Collected data entries

****************************************

theorem DataPathFrame.finishSource (s : State) (source : ResponseSource) : DataPathFrame s (s.finishSource source) := by
  cases source with
  | refusal => exact .work s _ _ _ _ _ _ _
  | withdrawn pair => exact .deliverWithdrawn s pair
  | inFlight d => exact .deliverInFlight s d

/-! ### The path restart -/

theorem DataPathFrame.enterReleasing (s : State) : DataPathFrame s s.enterReleasing :=
  ((DataPathFrame.work s _ _ _ _ _ _ _).trans (.handAll _ _)).trans (.foldl DataPathFrame.freeDiscarding _ _)

theorem DataPathFrame.drainCheck (s : State) : DataPathFrame s s.drainCheck := by
  unfold State.drainCheck
  split
  · exact .enterReleasing s
  · exact .refl s

theorem DataPathFrame.finishRestart (s : State) : DataPathFrame s s.finishRestart :=
  ((DataPathFrame.work s _ _ _ _ _ _ _).trans (.raise _ _)).trans (.latch _ _)

theorem DataPathFrame.releaseCheck (s : State) : DataPathFrame s s.releaseCheck := by
  unfold State.releaseCheck
  split
  · exact .finishRestart s
  · exact .refl s

theorem DataPathFrame.restartCheck (s : State) : DataPathFrame s s.restartCheck := by
  unfold State.restartCheck
  split
  · exact .refl s
  · exact .drainCheck s
  · exact .releaseCheck s

theorem DataPathFrame.deliver (s : State) : DataPathFrame s s.deliver := by
  unfold State.deliver
  split
  · exact .refl s
  · exact ((DataPathFrame.setFlightUnit s _).trans (.finishSource _ _)).trans (.restartCheck _)

theorem DataPathFrame.beginRestart (s : State) : DataPathFrame s s.beginRestart :=
  ((DataPathFrame.work s _ _ _ _ _ _ _).trans (.foldl DataPathFrame.flush _ _)).trans (.drainCheck _)

theorem DataPathFrame.endPulse (s : State) : DataPathFrame s s.endPulse := by
  unfold State.endPulse
  split
  · exact (DataPathFrame.work s _ _ _ _ _ _ _).trans (.releaseCheck _)
  · exact .refl s

/-! ### Commands of the management port -/

theorem DataPathFrame.changeState (s : State) (p : PartitionId) (x : PartitionState) : DataPathFrame s (s.changeState p x).state := by
  unfold State.changeState
  split
  · exact .refl s
  · split
    · exact .refl s
    · dsimp only
      split
      · exact (DataPathFrame.work s _ _ _ _ _ _ _).trans (.closingCheck _ _)
      · exact .work s _ _ _ _ _ _ _

theorem DataPathFrame.setStateCommand (s : State) (argument target : Byte) : DataPathFrame s (s.setStateCommand argument target).state := by
  unfold State.setStateCommand
  split
  · exact .refl s
  · split
    · exact .changeState s _ _
    · exact .refl s

theorem DataPathFrame.flushCommand (s : State) (argument : Byte) : DataPathFrame s (s.flushCommand argument).state := by
  unfold State.flushCommand
  split
  · split
    · exact .refl s
    · exact .flush s _
  · exact .refl s

theorem DataPathFrame.restartCommand (s : State) : DataPathFrame s s.restartCommand.state :=
  restartCommand_keeps (Q := DataPathFrame s) (.refl s) fun _ => .beginRestart s

theorem DataPathFrame.clearCommand (s : State) : DataPathFrame s s.clearCommand.state :=
  (DataPathFrame.zeroCounters s).trans (.handAll _ _)

theorem DataPathFrame.popRecord (s : State) : DataPathFrame s s.popRecord := by
  refine DataPathFrame.trans ?_ (.hand _ _)
  exact ⟨rfl, rfl, rfl, rfl, rfl, fun _ => rfl, .quiet rfl fun _ h => h, rfl, rfl, rfl, rfl, rfl, rfl, rfl, rfl⟩

theorem DataPathFrame.writePartition (s : State) (index : Half) (quota slack limit : Byte) :
    DataPathFrame s (s.writePartition index quota slack limit).state := by
  unfold State.writePartition
  split
  · exact .refl s
  · dsimp only
    split
    · exact .refl s
    · split
      · exact .refl s
      · split
        · exact .refl s
        · exact .work s _ _ _ _ _ _ _

end Machine
end Sys2Proof
end

section
/-! The schedule stays sound (R5, R9, R15): only a slot start, a pending target and a write of a table that is not locked change the schedule unit. -/

namespace Sys2Proof
namespace Machine

/-! ### The schedule unit alone -/

/-- A table that passes validation is in its ranges (R12). -/
theorem ScheduleTable.roundLength_pos_of_valid {t : ScheduleTable} (h : t.valid = true) : 0 < t.roundLength := by
  obtain ⟨⟨four, _⟩, _⟩ := t.valid_iff.1 h
  omega

/-- A pending target that passes validation keeps the unit sound (R13, R14). -/
theorem ScheduleUnit.Sound.setTarget {u : ScheduleUnit} (h : u.Sound) {t : TableName} (valid : (u.table t).valid = true) :
    ({ u with pendingTarget := some t } : ScheduleUnit).Sound := by
  obtain ⟨a, b, active, _, slot, remaining⟩ := h
  refine ⟨a, b, active, ?_, slot, remaining⟩
  rintro _ ⟨⟩
  exact valid

/-- A slot start inside a round: the slot just ended was not the last (R5). -/
theorem ScheduleUnit.Sound.nextSlot {u : ScheduleUnit} (h : u.Sound) (inside : u.lastSlot = false) (n : Word) :
    ({ u with slot := u.slot + 1, slotCount := n } : ScheduleUnit).Sound := by
  obtain ⟨a, b, active, target, _, remaining⟩ := h
  have more : u.slot + 1 < u.activeTable.roundLength := by simpa [ScheduleUnit.lastSlot] using inside
  exact ⟨a, b, active, target, more, remaining⟩

/-- The table that is active after the switch decision of a round start is the active one or the pending target, which passed validation (R15). -/
theorem ScheduleUnit.Sound.next_valid {u : ScheduleUnit} (h : u.Sound) : (u.table (u.pendingTarget.getD u.active)).valid = true := by
  obtain ⟨_, _, active, target, _, _⟩ := h
  cases pending : u.pendingTarget with
  | none => exact active
  | some t => exact target t pending

/-- A round start: slot 0, the switch decision, and the allowances of the table then active (R5, R9, R15). -/
theorem ScheduleUnit.Sound.nextRound {u : ScheduleUnit} (h : u.Sound) (round n : Word) :
    ({ u with
       slot := 0, round := round, slotCount := n, active := u.pendingTarget.getD u.active, pendingTarget := none
       remaining := (u.table (u.pendingTarget.getD u.active)).allowance } : ScheduleUnit).Sound := by
  have ⟨a, b, _⟩ := h
  have valid := h.next_valid
  exact ⟨a, b, valid, by rintro _ ⟨⟩, ScheduleTable.roundLength_pos_of_valid valid, fun _ => le_rfl⟩

/-- A slack issue lowers an allowance and moves the pointer (R53). -/
theorem ScheduleUnit.Sound.charge {u : ScheduleUnit} (h : u.Sound) (w q : PartitionId) :
    ({ u with remaining := modifyAt u.remaining w fun n => n - 1, slackPointer := q } : ScheduleUnit).Sound := by
  obtain ⟨a, b, active, target, slot, remaining⟩ := h
  refine ⟨a, b, active, target, slot, fun p => ?_⟩
  have bound := remaining p
  change (modifyAt u.remaining w fun n => n - 1)[p] ≤ u.activeTable.allowance[p]
  rw [modifyAt_get]
  split
  · exact (Nat.sub_le _ 1).trans bound
  · exact bound
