-- ==== Sys2Proof/Machine/Parts.lean ====
section
/-! DEFINITION. The record types the state is made of, one group per chapter of spec/. Every field's
default is its value right after reset: the one the spec gives at entry to Boot, or the one that the
assumption log names (log 3, 16, 17). -/

namespace Sys2Proof.Machine
open Sys2Proof

/-! ## Engine, arbiter, faults (01, 15, 17, 18) -/

/-- 01 Table ARCH-4. -/
inductive EngState where
  | sleep | boot | calibrate | ready | writing | held | seam | fault
  deriving DecidableEq, Repr

/-- 18 RESET_CAUSE.CAUSE. -/
inductive ResetCause where
  | powerUp | resetN | resetCommand | chipReset | endOfSleep | loadShed
  deriving DecidableEq, Repr

/-- Every fault kind of the manual, named as its table names it (15 Table FAULT-1 lists the tables). -/
inductive FaultName where
  -- 15 Table FAULT-5, Dike
  | dikeMotion | dikeTravel | doseClamp | rateClamp | watchdog | lockEdge | dikePeer
  -- 15 Table FAULT-3
  | escalate
  -- 07 Table HEM-9
  | lateBand | overspeedRate | overspeedLock | overspeedGate | overspeedStarve | heldAbandon
  | resumeFail | edgeLate | tgoodDrop | peerEdge | phaseDrift | shadowDiff | telemStale | fClamp
  | edgeFit | edgeTable | rateLow
  -- 10 Table BRACE-11
  | outputLate | sampleMiss | fbLost | followErr | settleTimeout | limitHit | softLimit | runupShort
  | notHomed | axisMap | trajLimits | rcDiscard | homeFail | braceShadow | deflClamp | actCopyMiss
  | limitBlock
  -- 09 Table FEED-9
  | posCrc | posNostart | posCount | posSensor | posWarn | posRange | srcLost | quadIllegal | scAmp
  | scSpeed | probeOverflow | probeNopos | cmpStale | cmpMissed | limBoth | srcNotready
  -- 05 Table POLDER-7
  | bandMismatch | bandFault | eccCorrected | eccUncorrectable | writeCheck | twinChequin
  | bandUnavailable
  -- 04 Table LOOM-4
  | p48Range | expandLimit | binFull | unitParity | unitsLow | overcover | unitSelftest
  -- 06 Table SHUTTLE-7
  | tableHdr | geomRange | gainRule | tableRule | standinRule | standinReach | placeClamp | tableEcc
  | slotLate | tableMissing
  -- 08 Table CUFF-12
  | asmLate | laneLost | laneRemap | noSpare | trainFail | lanesDown | retCrc | retLost | retCaps
  | rxMissing | rxCompare | rxUncompared | rxSwitch | rxLate | rxFraming | rxFec | stuckOn
  -- 11 Table TWIN-10
  | twinIdent | twinConfig | twinDispatch | gusLane | gusGap | peerLost | gusLost | takeover
  | twinSplit | liveLost | stiQuarantine | stiTime | stiLeader | stiStart
  -- 03 Table CACHE-4
  | dirHdr | dirEntry | dirTag | dirSpace | cellMissing | cellRetry | cellCheck | cellBus | cellRaw
  | cellCapacity
  -- 02 Table PLEAT-9
  | hdrId | hdrCrc | hdrField | dirErr | blkHdr | blkSeq | blkLen | defSyntax | defShort | defExhaust
  | blkCrc | streamSize | recType | recLen | recOrder | recField | recIdent | nest
  -- 12 Table HOST-13
  | busErr | bmeOff | linkDown | fnReset | descErr | indexErr | rangeErr | dmaEcc | cqHead | barAccess
  | streamDrop
  -- 13 Table MBOX-14
  | mbDrop | seqConflict | auditFail
  -- 14 Table MEM-6
  | memCe | memUe | memMap | memHot | refreshForced | memInit | memNotrain
  -- 16 Table STORE-8
  | calDisagree | calRange | calFail | calStale | jCorrupt | jProgram | auditLost | fwVerify
  | fwFallback
  -- 17 Table POWER-8
  | pfUv | pfOv | pfGood | railFault | thermWarn | thermTrip | refLost
  deriving DecidableEq, Repr
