structure Ring where
  vector : Nat := 8
  mode : Nat := 0
  state : RingState := .idle
  enable : Bool := false
  abort : Bool := false
  dbPending : Bool := false
  lastSt : Nat := 0
  head : Nat := 0
  cqSize : Nat := 6
  cqBase : Nat := 0
  cqHead : Nat := 0
  cqTail : Nat := 0
  /-- records written since the last enable -/
  records : Nat := 0
  cur : Nat := 0
  /-- bus address of the descriptor to be fetched next -/
  fetch : Option Nat := none
  /-- the descriptor at work in copy mode -/
  desc : Option Desc := none
  /-- its transfer has started (a completion slot was free) -/
  started : Bool := false
  /-- re-reads of the tail's next field on their way -/
  rereads : Nat := 0
  /-- stream mode: free descriptors held, and records queued with their arrival -/
  free : List Desc := []
  streamQ : List (Nat × List Byte) := []
  deriving DecidableEq, Repr

structure Msix where
  addr : Nat := 0
  data : Nat := 0
  mask : Bool := true
  deriving DecidableEq, Repr

structure Sluice where
  halted : Bool := true
  haltAddr : Nat := 0
  haltChan : Nat := 0
  haltReq : Nat := 0
  haltCause : Nat := 0
  linkUp : Bool := false
  bme : Bool := false
  d0 : Bool := false
  drops : Nat := 0
  dropRaised : Bool := false
  bar2Win : Nat := 0
  rings : List Ring := (List.range 32).map fun n => { vector := 8 + n }
  msix : List Msix := List.replicate 64 {}
  pba : Nat := 0
  fnMask : Bool := false
  /-- records of the engine's streams on their way to a ring: ring, bytes (05 R155) -/
  streamOut : List (Nat × List Byte) := []
  deriving DecidableEq, Repr

/-! ## Mailboxes (13) -/

inductive MbState where
  | free | executing | posted
  deriving DecidableEq, Repr

/-- An accepted request (13 R404): `params` holds PLEN bytes once they are in hand; `at'` is when its doorbell
was accepted. -/
structure Request where
  mb : Nat
  tag : Nat
  seq : Nat
  opcode : Nat
  oper : Nat
  plen : Nat
  indirect : Bool
  paddr : Nat
  params : List Byte
  at' : Nat := 0
  deriving DecidableEq, Repr

/-- Where a begun request stands: waiting for the copy of its parameters, for its other command copy,
or ready for its command's step. -/
inductive Phase where
  | copyParams | copyData | ready
  deriving DecidableEq, Repr

structure Current where
  req : Request
  phase : Phase
  data : List Byte := []
  deriving DecidableEq, Repr

/-- A finished result (13 R414). `cycle` is the servo cycle whose image holds it (11 R349). -/
structure Completion where
  req : Request
  status : Nat
  head : List Byte
  body : List Byte
  cycle : Nat
  time : Nat
  replay : Bool := false
  /-- an audit record of this command is on its way (13 R415); none when the command has none -/
  audit : Option Bool := none
  auditFailed : Bool := false
  deriving DecidableEq, Repr

/-- 13 R410: one replay-cache entry. -/
structure CacheEnt where
  tag : Nat
  seq : Nat
  opcode : Nat
  digest : Word
  status : Nat
  result : List Byte
  /-- step count at its completion (R411) -/
  time : Nat
  deriving DecidableEq, Repr

structure Mailbox where
  cmd : Word := 0
  arg : Word := 0
  paddr : Word := 0
  /-- parameter words written, by k; unlisted words are 0 -/
  params : List (Nat × Word) := []
  state : MbState := .free
  seq : Nat := 0
  status : Nat := 0
  replay : Bool := false
  gen : Nat := 0
  rtag : Nat := 0
  result : List Byte := []
  drops : Nat := 0
  held : Option Completion := none
  /-- oldest first, at most 64 -/
  cache : List CacheEnt := []
  deriving DecidableEq, Repr

/-- The control processor (13 R412, 14 Table MEM-4). -/
structure Cp where
  accepted : List Request := []
  current : Option Current := none
  /-- requests running in the background (R413) -/
  bg : List Current := []
  halted : Bool := false
  /-- a job start waiting for its decision: the job, and since when (R418) -/
  deciding : Option (Job × Nat) := none
  capture : Option Capture := none
  deriving DecidableEq, Repr

/-! ## Twins and Stitch (11) -/

/-- 11 Table TWIN-3. -/
inductive PairState where
  | alone | pairing | joining | paired
  deriving DecidableEq, Repr

/-- 11 Table TWIN-4, HELLO body. -/
structure Hello where
  build : Nat
  role : Nat
  pairState : Nat
  engineState : Nat
  configDigest : Nat
  ringDigest : Nat
  deriving DecidableEq, Repr

/-- What a state image carries (11 Table TWIN-5), section by section. -/
structure Image where
  -- section 1
  state : EngState
  jobOpen : Bool
  causes : List Cause
  runs : Nat
  flashNext : Nat
  epoch : Nat
  stripe : Option Stripe
  begun : Bool
  hemState : HemState
  seamStep : Nat
  mHw : Option Nat
  mNext : Nat
  tPrev : Nat
  endPrev : Nat
  q : Pred
  x : Pred
  th : Pred
  phi : Int
  omega : Int
  tl : Nat
  fRun : Nat
  -- sections 2 and 3
  axes : List Axis
  segment : Segment
  /-- per axis: offset of its source, and its limits (LIM_P, LIM_M) -/
  offsets : List Int
  limits : List (Bool × Bool)
  cmps : List Compare
  -- section 4
  fc : FcCopy
  dikeAxes : List DikeAxis
  -- section 5
  caches : List (List CacheEnt)
  -- section 6
  sec : Nat
  ns : Nat
  frac : Nat
  inc : Nat
  step : Int
  pls : List Pulse
  deriving DecidableEq, Repr

/-- A Gusset message (11 Table TWIN-4). All but HEARTBEAT are delivered in MSEQ order (R341). -/
inductive GMsg where
  | heartbeat (slot state role pair lanes applied : Nat)
  | slack (khz : Nat)
  | hello (h : Hello)
  | state (cycle section_ offset : Nat) (data : List Byte)
  | stateEnd (cycle count : Nat) (crc : Word) (image : Image)
  | setpoint (cycle ctrl0 ctrl1 : Nat) (set0 set1 : List Int)
  | commit (record : FlashRec) (tn : Nat) (f : Int)
  | withdraw (flash epoch : Nat)
  | band (stripe band outcome attempt : Nat) (computed : Word)
  | digest (flash epoch : Nat) (void : Bool) (digest : Word)
  | check (item : Nat) (value : Word)
  | time (kind ta tb : Nat) (correction : Int)
  /-- TIME of kind 2: the boundary's step count, and the time and increment that it carries (R344) -/
  | timeLoad (boundary sec ns frac inc : Nat)
  | takeover (cycle cause : Nat)
  deriving DecidableEq, Repr

/-- A frame digest waiting for its pair (11 R352). -/
structure Dig where
  flash : Nat
  epoch : Nat
  void : Bool
  value : Word
  at' : Nat
  own : Bool
  deriving DecidableEq, Repr

/-- 11 Table TWIN-9. -/
structure TwinCfg where
  raw : List Byte := [0, 0, 1, 0, 0, 0, 0, 0, 0, 0, 0, 0, 0, 0, 0, 0]
  peerComp : Int := 0
  ptpEnable : Nat := 1
  ptpDelay : Nat := 0
  ptpTransport : Nat := 0
  ptpDomain : Nat := 0
  ringEnable : Nat := 0
  holdGroup : Nat := 0
  ipv4 : Nat := 0
  deriving DecidableEq, Repr

structure Twin where
  /-- messages that wait for the transmitter, as they were queued, and the next MSEQ (R341, R342) -/
  txQ : List GMsg := []
  txMseq : Nat := 0
  /-- the module is in Fault on its own account, not as a copy of the active twin's (01 R35) -/
  ownFault : Bool := false
  pair : PairState := .alone
  active : Bool := true
  cfg : TwinCfg := {}
  peer : Option Hello := none
  /-- applied cycle of the peer's last HEARTBEAT -/
  applied : Option Nat := none
  slotSeen : Bool := false
  missed : Nat := 0
  gusLive : Bool := false
  /-- LOCK and TRAINED as the peer's last HEARTBEAT gave them -/
  lanes : Nat := 0
  /-- the transmit lanes of Gusset (R338) -/
  tx : List Lane := List.replicate 4 {}
  /-- instant of the last HELLO of the lanes that are Up -/
  helloAt : Option Nat := none
  rxNext : Option Nat := none
  /-- messages that wait for the ones before them: MSEQ, arrival, message (R341) -/
  rxHeld : List (Nat × Nat × GMsg) := []
  /-- the image being received: cycle and STATE messages as (section, offset, data) -/
  image : List (Nat × Nat × Nat × List Byte) := []
  lastApplied : Nat := 0
  unapplied : Nat := 0
  snap : Option Image := none
  /-- the pair is Joining and the standby has applied a full image -/
  joined : Bool := false
  peerDigest : Option Word := none
  peerHead : Option Word := none
  peerDir : Option Word := none
  digests : List Dig := []
  digestMissing : Nat := 0
  trim : Int := 0
  trimDue : Option Int := none
  /-- send stamp of the last TIME of kind 1 received, and its receive stamp -/
  timeExch : Option (Nat × Nat) := none
  swapDue : Bool := false
  deriving DecidableEq, Repr

/-- A synchronous start or a group operation ordered on the ring (11 R370, R371). -/
structure Ordered where
  stripe : Nat
  mask : Nat
  at' : Nat
  deriving DecidableEq, Repr

/-- An ORDER (Table TWIN-4). Events: 1 synchronous start, 2 group hold, 3 group resume (log 19). -/
structure OrderMsg where
  order : Nat
  event : Nat
  member : Nat
  stripe : Nat
  mask : Nat
  at' : Nat
  deriving DecidableEq, Repr

/-- A Stitch message (11 Table TWIN-4). -/
inductive SMsg where
  | hello (h : Hello)
  | time (kind ta tb : Nat) (correction : Int)
  | lead (leader order : Nat)
  | order (o : OrderMsg)
  | request (event stripe mask at' : Nat)
  deriving DecidableEq, Repr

****************************************

Exercise directions> Return, line for line and unchanged, the data from its first line through the line containing "exact .releaseCheck s".

Answer for the task>
theorem DataPathFrame.finishSource (s : State) (source : ResponseSource) : DataPathFrame s (s.finishSource source) := by
  cases source with
  | refusal => exact .work s _ _ _ _ _ _ _
  | withdrawn pair => exact .deliverWithdrawn s pair
  | inFlight d => exact .deliverInFlight s d

/-! ### The path restart -/

theorem DataPathFrame.enterReleasing (s : State) : DataPathFrame s s.enterReleasing :=
  ((DataPathFrame.work s _ _ _ _ _ _ _).trans (.handAll _ _)).trans (.foldl DataPathFrame.freeDiscarding _ _)

theorem DataPathFrame.drainCheck (s : State) : DataPathFrame s s.drainCheck := by
  unfold State.drainCheck
  split
  · exact .enterReleasing s
  · exact .refl s

theorem DataPathFrame.finishRestart (s : State) : DataPathFrame s s.finishRestart :=
  ((DataPathFrame.work s _ _ _ _ _ _ _).trans (.raise _ _)).trans (.latch _ _)

theorem DataPathFrame.releaseCheck (s : State) : DataPathFrame s s.releaseCheck := by
  unfold State.releaseCheck
  split
  · exact .finishRestart s
  · exact .refl s

theorem DataPathFrame.restartCheck (s : State) : DataPathFrame s s.restartCheck := by
  unfold State.restartCheck
  split
  · exact .refl s
  · exact .drainCheck s
  · exact .releaseCheck s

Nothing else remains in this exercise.